Directions
From the data below, retype exactly the lines starting with the one that contains "step s = .fault" and ending with the one that contains "(R84, R86) -/", both included.

———

/-- Settles O5: the list of R76 is the list by fields in other arithmetic; a valid word is hit by the row
of its instruction. -/
theorem invalidWordsAreThoseListed : Obligations.InvalidWordsAreThoseListed := by
  refine ⟨fun op => ?_, fun op hrows => ?_, fun s e => step_halts_of_decode_error⟩
  · have hlow : op.toNat < 0x1000 ↔ fieldP op = 0 := by rw [fieldP_eq]; omega
    have hn : op.toNat % 0x10 ≠ 0 ↔ fieldN op ≠ 0 := by simp [Fin.ext_iff, fieldN_val]
    rw [decode_error_iff, hlow, hn, ← fieldP_eq, ← fieldN_val, ← fieldNN_toNat]
  · cases hd : decode op with
    | error e => exact ⟨e, rfl⟩
    | ok i => exact absurd (row_hits_of_decode hd) (by simp [hrows i])

/-! ## Sample words (R71, R75) -/

/-- Settles O1, by evaluating the decoder on the thirteen words. -/
theorem sampleWordsDecode : Obligations.SampleWordsDecode := by
  unfold Obligations.SampleWordsDecode
  decide

end Sys2Proof
end

section
/-! Proofs of the step-cycle and control-transfer statements (`40_step_and_control_flow.md`): what a step
does with the word it fetches (R81, R82), and what each jump, call, return and skip does to `PC` and the
stack (R83 to R93). -/

namespace Sys2Proof

/-! ## The words of the claims as words of the encoder (R65, R75) -/

section ClaimWords
variable (p : BitVec 4) (x y n : Fin 16) (nn : Byte) (nnn : Addr12)

theorem wordA_eq_wordNNN : wordA p nnn = Claims.wordNNN p.toNat nnn.toNat := by
  rw [Claims.wordNNN, ← wordA_toNat, BitVec.ofNat_toNat, BitVec.setWidth_eq]

theorem wordXI_eq_wordXNN : wordXI p x nn = Claims.wordXNN p.toNat x.val nn.toNat := by
  rw [Claims.wordXNN, ← wordXI_toNat, BitVec.ofNat_toNat, BitVec.setWidth_eq]

theorem nibbles_eq_word4 : nibbles p x y n = Claims.word4 p.toNat x.val y.val n.val := by
  rw [Claims.word4, ← nibbles_toNat, BitVec.ofNat_toNat, BitVec.setWidth_eq]

end ClaimWords

theorem decode_of_encode_eq {i : Instr} {op : Word} (h : encode i = op) : decode op = .ok i :=
  h ▸ decode_encode i

end Sys2Proof

namespace Sys2Proof.Machine

section ControlFlow
variable {s : State}

/-! ## The step cycle (R81, R82) -/

/-- The word fetched in the arithmetic of R43: the byte at `PC` is the high one. -/
theorem State.fetchWord_eq_ofNat (s : State) :
    s.fetchWord = BitVec.ofNat 16 (256 * (s.mem.read s.pc).toNat + (s.mem.read (s.pc + 1)).toNat) := by
  rw [← wordOfBytes_toNat, BitVec.ofNat_toNat, BitVec.setWidth_eq, State.fetchWord]

theorem step_of_halted (h : s.halted = true) :
    step s = .fault (.halted s.faultCause s.faultOpcode s.faultPc) := by
  simp [step, h]

theorem stepWith_of_halted (rnd : Byte) (h : s.halted = true) :
    stepWith rnd s = .fault (.halted s.faultCause s.faultOpcode s.faultPc) := by
  simp [stepWith, step_of_halted (s := { s with rndSupply := [rnd] }) h]

/-! ## Return and call (R84, R86) -/

theorem exec_ret_of_stack_append {ws : List Word} {w : Word} (h : s.stack = ws ++ [w]) :
    exec .ret s = .next { s with pc := w, stack := ws } := by
  simp [exec, execRet, State.pop?, State.setPc, h]

theorem exec_ret_of_stack_nil (h : s.stack = []) : exec .ret s = .next s := by
  simp [exec, execRet, State.pop?, h]

theorem exec_call_of_lt (nnn : Addr12) (h : s.stack.length < 16) :
    exec (.call nnn) s = .next ((s.push s.pc).setPc (zextAddr nnn)) :=
  if_pos h

theorem exec_call_of_ge (nnn : Addr12) (h : 16 ≤ s.stack.length) :
    exec (.call nnn) s = .next (s.raiseFault .stackOverflow (encode (.call nnn)) s.pc0) :=
  if_neg (Nat.not_lt.2 h)

/-! ## Skips (R83) -/

theorem State.skipIf_eq_setPc (s : State) (c : Bool) : s.skipIf c = { s with pc := (s.skipIf c).pc } := by
  cases c <;> rfl

theorem State.advancePc_pc_toNat (s : State) : s.advancePc.pc.toNat = (s.pc.toNat + 2) % 65536 :=
  BitVec.toNat_add s.pc Config.insnBytes

/-- What a skip instruction does, said once: it skips where `P` holds, falls through where `Q` does, and
writes nothing but `PC`. -/
theorem exec_skip {i : Instr} {c : Bool} {P Q : Prop} (h : exec i s = .next (s.skipIf c))
    (hskip : P → c = true) (hstay : Q → c = false) :
    ∃ t, exec i s = .next t ∧ t = { s with pc := t.pc } ∧
      (P → t.pc.toNat = (s.pc.toNat + 2) % 65536) ∧ (Q → t.pc = s.pc) := by
  refine ⟨_, h, s.skipIf_eq_setPc c, fun hp => ?_, fun hq => ?_⟩
  · rw [hskip hp]
    exact s.advancePc_pc_toNat
  · rw [hstay hq]
    rfl

/-! ## The indexed jump (R91) -/

/-- The greatest target of Bnnn is 0xFFF + 0xFF, so the sum does not wrap (R91). -/
theorem jpV0_target_toNat (nnn : Addr12) (b : Byte) :
    (zextAddr nnn + zextByte b).toNat = nnn.toNat + b.toNat := by
  have := nnn.isLt
  have := b.isLt
  rw [BitVec.toNat_add, zextAddr_toNat, zextByte_toNat]
  omega

end ControlFlow

/-! ## The statements -/

/-- Settles O14: the subroutine leaves the call's own entry newest, and the return takes that one. -/
theorem retResumesAfterCall : Obligations.RetResumesAfterCall := by
  intro nnn s t u hlt hcall hu
  rw [exec_call_of_lt nnn hlt] at hcall
  obtain rfl := Host.Outcome.next.inj hcall
  exact ⟨_, exec_ret_of_stack_append hu, rfl, rfl, rfl⟩

/-- Settles O6: the word of the statement is the word fetched, and each clause is a case of the step. -/
theorem stepRunsDecodedInstruction : Obligations.StepRunsDecodedInstruction := by
  intro s op hop
  rw [← State.fetchWord_eq_ofNat] at hop
  subst hop
  exact ⟨fun hrun _ _ hd => step_of_decode_ok hd hrun, fun hrun _ hd => step_of_decode_error hd hrun,
    step_of_halted⟩

/-- Settles O7: the latch and the report do not depend on the byte supplied. -/
theorem haltedStepReturnsRecordedFault : Obligations.HaltedStepReturnsRecordedFault := by
  intro s rnd h
  rw [perform, performStep, stepWith_of_halted rnd h]

/-- Settles O11, by the two cases of the stack. -/
theorem retPopsOrFallsThrough : Obligations.RetPopsOrFallsThrough :=
  ⟨decode_encode .ret, fun _ _ _ => exec_ret_of_stack_append, fun _ => exec_ret_of_stack_nil⟩

/-- Settles O12: a zero-extended address keeps its value. -/
theorem jumpSetsPc : Obligations.JumpSetsPc := fun nnn _ =>
  ⟨decode_of_encode_eq (wordA_eq_wordNNN 0x1 nnn), _, rfl, zextAddr_toNat nnn, rfl⟩

/-- Settles O13: the two clauses are the two branches of the call, and the report's word is the call's own
encoding. -/
theorem callPushesOrOverflows : Obligations.CallPushesOrOverflows := by
  intro nnn s
  have hword : encode (.call nnn) = Claims.wordNNN 0x2 nnn.toNat := wordA_eq_wordNNN 0x2 nnn
  refine ⟨decode_of_encode_eq hword, fun hlt => ?_, fun hfull pc0 hpc => ?_⟩
  · exact ⟨_, exec_call_of_lt nnn hlt, zextAddr_toNat nnn, rfl⟩
  · rw [exec_call_of_ge nnn hfull.ge, hword, State.pc0_of hpc]
    rfl

/-- Settles O15, with the condition of `exec_skip` read as an equality of numbers. -/
theorem skipsOnImmediate : Obligations.SkipsOnImmediate := by
  intro x nn s
  refine ⟨decode_of_encode_eq (wordXI_eq_wordXNN 0x3 x nn),
    decode_of_encode_eq (wordXI_eq_wordXNN 0x4 x nn), exec_skip rfl ?_ ?_, exec_skip rfl ?_ ?_⟩
  all_goals simp [← BitVec.toNat_inj]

———

Result below
    step s = .fault (.halted s.faultCause s.faultOpcode s.faultPc) := by
  simp [step, h]

theorem stepWith_of_halted (rnd : Byte) (h : s.halted = true) :
    stepWith rnd s = .fault (.halted s.faultCause s.faultOpcode s.faultPc) := by
  simp [stepWith, step_of_halted (s := { s with rndSupply := [rnd] }) h]

/-! ## Return and call (R84, R86) -/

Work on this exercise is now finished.